A Strange Memorial


Poppies, at the Tower of London, turning the moat blood-red. A wonderful memorial to the British and Commonwealth servicemen who died in the First World War. 

One of them was my great-uncle, Henry Dodson Noon. We've always referred to him as "Uncle Dodson", so Dodson is the name I shall use in this post.

Dodson was born in 1894 in Eastwood, Nottinghamshire, the son of George Henry Noon and his wife Mary Catherine Noon, my great-grandparents, who were farmers. In 1911, at the age of 17, he emigrated to Australia. My mother always said it was "because there was no money in farming in Britain". Indeed, farming was at that time in long-term decline: Dodson was not the only farmer's son to emigrate. Nonetheless, he doesn't seem to have become a farmer in Australia either. His Australian Army papers show his occupation as "butcher".

In 1914 he joined the 16th Battalion AIF. After training near Perth and Melbourne, he embarked with the rest of the 4th Australian Infantry Brigade to join the Anzac force in Egypt. He fought and was wounded at the battle of Gallipoli in 1915, receiving a bullet through the nose. The wound became infected and he was invalided home to England.
He later returned to his battalion. At some point he was promoted, since his embarkation papers for Egypt show his rank as "Private", but his war grave records show his rank as "Sergeant". He fought at Mouquet Farm on the Somme, where he disappeared and was listed as "missing" on August 31st 1916. After extensive enquiries on behalf of his mother and the Rector of Eastwood, his death was finally confirmed six months later. The exact circumstances were not established until May 1917, when Sergeant-Major Blimman in the 16th Battalion wrote this:
Sgt. Noon was killed on the night of 29th-30th August 1916. He was not buried in a soldier's cemetery. His body could not be found, but it was buried by shell fire in a German trench. I knew Sgt.
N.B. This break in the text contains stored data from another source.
/-- Settles O20: a writer stores over what it stored, and the commands not named only respond. -/
theorem repeatedCommandsChangeNothingMore : Obligations.RepeatedCommandsChangeNothingMore := by
  intro i s t hinv h
  have hreader (hset : writesSet i = false) (htlm : writesTlm i = false) : exec i t = .next t := by
    obtain ⟨r, rfl⟩ := (exec_commandEnd h).eq_respond_of_reader hset htlm
    exact exec_again_of_respond h
  cases i with
  | ssetDyn => exact settingSetter_again .dyn hinv h
  | ssetAck => exact settingSetter_again .ack hinv h
  | ssetAckp => exact settingSetter_again .ackp hinv h
  | ssetRate => exact settingSetter_again .rate hinv h
  | ssetChan => exact settingSetter_again .chan hinv h
  | ssetPsz => exact settingSetter_again .psz hinv h
  | ssetFreq => exact settingSetter_again .freq hinv h
  | ssetRdly => exact settingSetter_again .rdly hinv h
  | ssetNch => exact settingSetter_again .nch hinv h
  | ssetChsz => exact settingSetter_again .chsz hinv h
  | ssetTmsk => exact settingSetter_again .tmsk hinv h
  | swrb => exact swrb_again hinv h
  | tsetBat => exact State.writeChannel_again (en := (·.bat.en)) (a := (·.bat.off)) hinv h
  | tsetCur => exact State.writeChannel_again (en := (·.cur.en)) (a := (·.cur.off)) hinv h
  | tsetTemp w =>
    exact State.writeChannel_again (en := (·.temp.en)) (a := (·.temp.off)) (operand := .ok [lowByte w]) hinv h
  | tsetRpm w =>
    exact State.writeChannel_again (en := (·.rpm.en)) (a := (·.rpm.off)) (operand := .ok (lowPair w)) hinv h
  | tsetGps idx w =>
    exact raise_or_again (k := fun u => u.writeFloat3 Config.params u.lay.gps idx.toNat w) (fun _ =>
      State.writeChannel_again (en := (·.gps.en)) (a := fun l => axisOffset l.gps idx.toNat) hinv) h
  | tsetAlm => exact tsetAlm_again hinv h
  | tclr => exact tclr_again hinv h
  | twrb => exact twrb_again hinv h
  | _ => exact hreader rfl rfl

end Sys2Proof.Machine

/-! O11, O14, O31 and O32: the reset record through the getters (R158), the model's own stop (log 5), and the read-back and
the bounds of the settings fields (R61, R27). They read the layers about getters, setters and channels. -/

namespace Sys2Proof.Machine

/-! ### Settings fields -/

section SettingsFields

variable (f : Setting) (v : Word)

/-- R61: the value that a setter's rule and its getter's rule leave of the operand. -/
theorem report_store : f.report ((f.store v).toNat % 2 ^ f.slot.width) = settingReadBack f v.toNat := by
  have hsub : (v - 1#32).toNat = if v.toNat = 0 then 2 ^ 32 - 1 else v.toNat - 1 := by
    split_ifs <;> bv_omega
  cases f with
  | psz =>
    simp only [Setting.report, Setting.store, toNat_clampPayload, Setting.slot, settingReadBack]
    omega
  | nch | chsz =>
    simp only [Setting.report, Setting.store, hsub, Setting.slot, settingReadBack]
    split_ifs <;> omega
  | _ => rfl

/-- R20, R61: a legal value is stored and reported as it is. -/
theorem settingReadBack_of_legal {n : Nat} (h : settingLegal f n) : settingReadBack f n = n := by
  cases f with
  | rate =>
    have hcode : n % 4 = n := Nat.mod_eq_of_lt (Nat.lt_of_le_of_lt h (by decide))
    have hreserved : n ≠ 3 := (Nat.lt_of_le_of_lt h (by decide)).ne
    simp only [settingReadBack, hcode, if_neg hreserved]
  | nch | chsz =>
    obtain ⟨hpos, hle⟩ := h
    simp only [settingReadBack, if_neg (Nat.ne_of_gt hpos)]
    omega
  | _ =>
    simp only [settingLegal] at h
    simp only [settingReadBack]
    omega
Noon well and I think I was the last person to speak to him before his death. 
http://www.nottinghamshire.gov.uk/rollofhonour/Images/59/large.jpgAlthough Dodson's body was never found, he is remembered both on the Australian war memorial at Villiers-Bretonneux in France, and on the Northumberland Road war memorial in his home village of Eastwood, where he is listed as "H. Dodson Noon" (third from the bottom).

Dodson was George & Mary Catherine Noon's only son, and with his death the name Noon died out in Eastwood. But in a strange way, it lives on - and not just on war memorials or in the memories of his family. For this, we have to thank Eastwood's most famous son - the writer D.H. Lawrence.

D.H. Lawrence knew the Noons. Indeed there seems to have been some animosity between them. Family legend has it that when they were children, my great-aunt Maggie (Dodson's older sister) was not allowed to play with Lawrence because her mother thought he was a "nasty little boy".

In 1920-1, D.H. Lawrence wrote a short story called "Mr. Noon", which was published posthumously in 1934. But his work on "Mr. Noon" didn't end there: he gradually developed the story into a novel, though he never completed it. The unfinished novel was eventually published in 1984 in a critical edition compiled by Lindeth Vasey. The chief protagonist of Lawrence's story is Gilbert Noon, a twenty-six year old mathematics teacher with musical talent. On the basis of the initials G.N. and the character's behaviour, Vasey concluded that Gilbert Noon was modelled on Lawrence's friend George Neville. And indeed there are obvious similarities, although in many ways Gilbert Noon is also Lawrence's own alter ego. "Mr. Noon" is widely recognised as Lawrence's most autobiographical work.

But Vasey seems to have made no attempt to identify the provenance of the name Noon. For me, this is a grave omission. G.N. are the initials not just of George Neville, but also of Dodson's father, George Noon. George Noon, as an independent farmer, was a small businessman with money - like Gilbert Noon's father. And Dodson, had he lived, would have been twenty-six in 1920, the year Lawrence started work on "Mr. Noon". The Noons were a musically talented family: we do not know if Dodson had musical talent, but his sister Maggie was a professional pianist and other girls in the family sang and played the piano to a high standard. Indeed, I owe my own musical talent to my Noon ancestry. 

So despite the untimely death of Henry Dodson Noon, the name lives on - in literature. Lawrence's unfinished autobiographical work is perhaps my great-uncle's strangest memorial.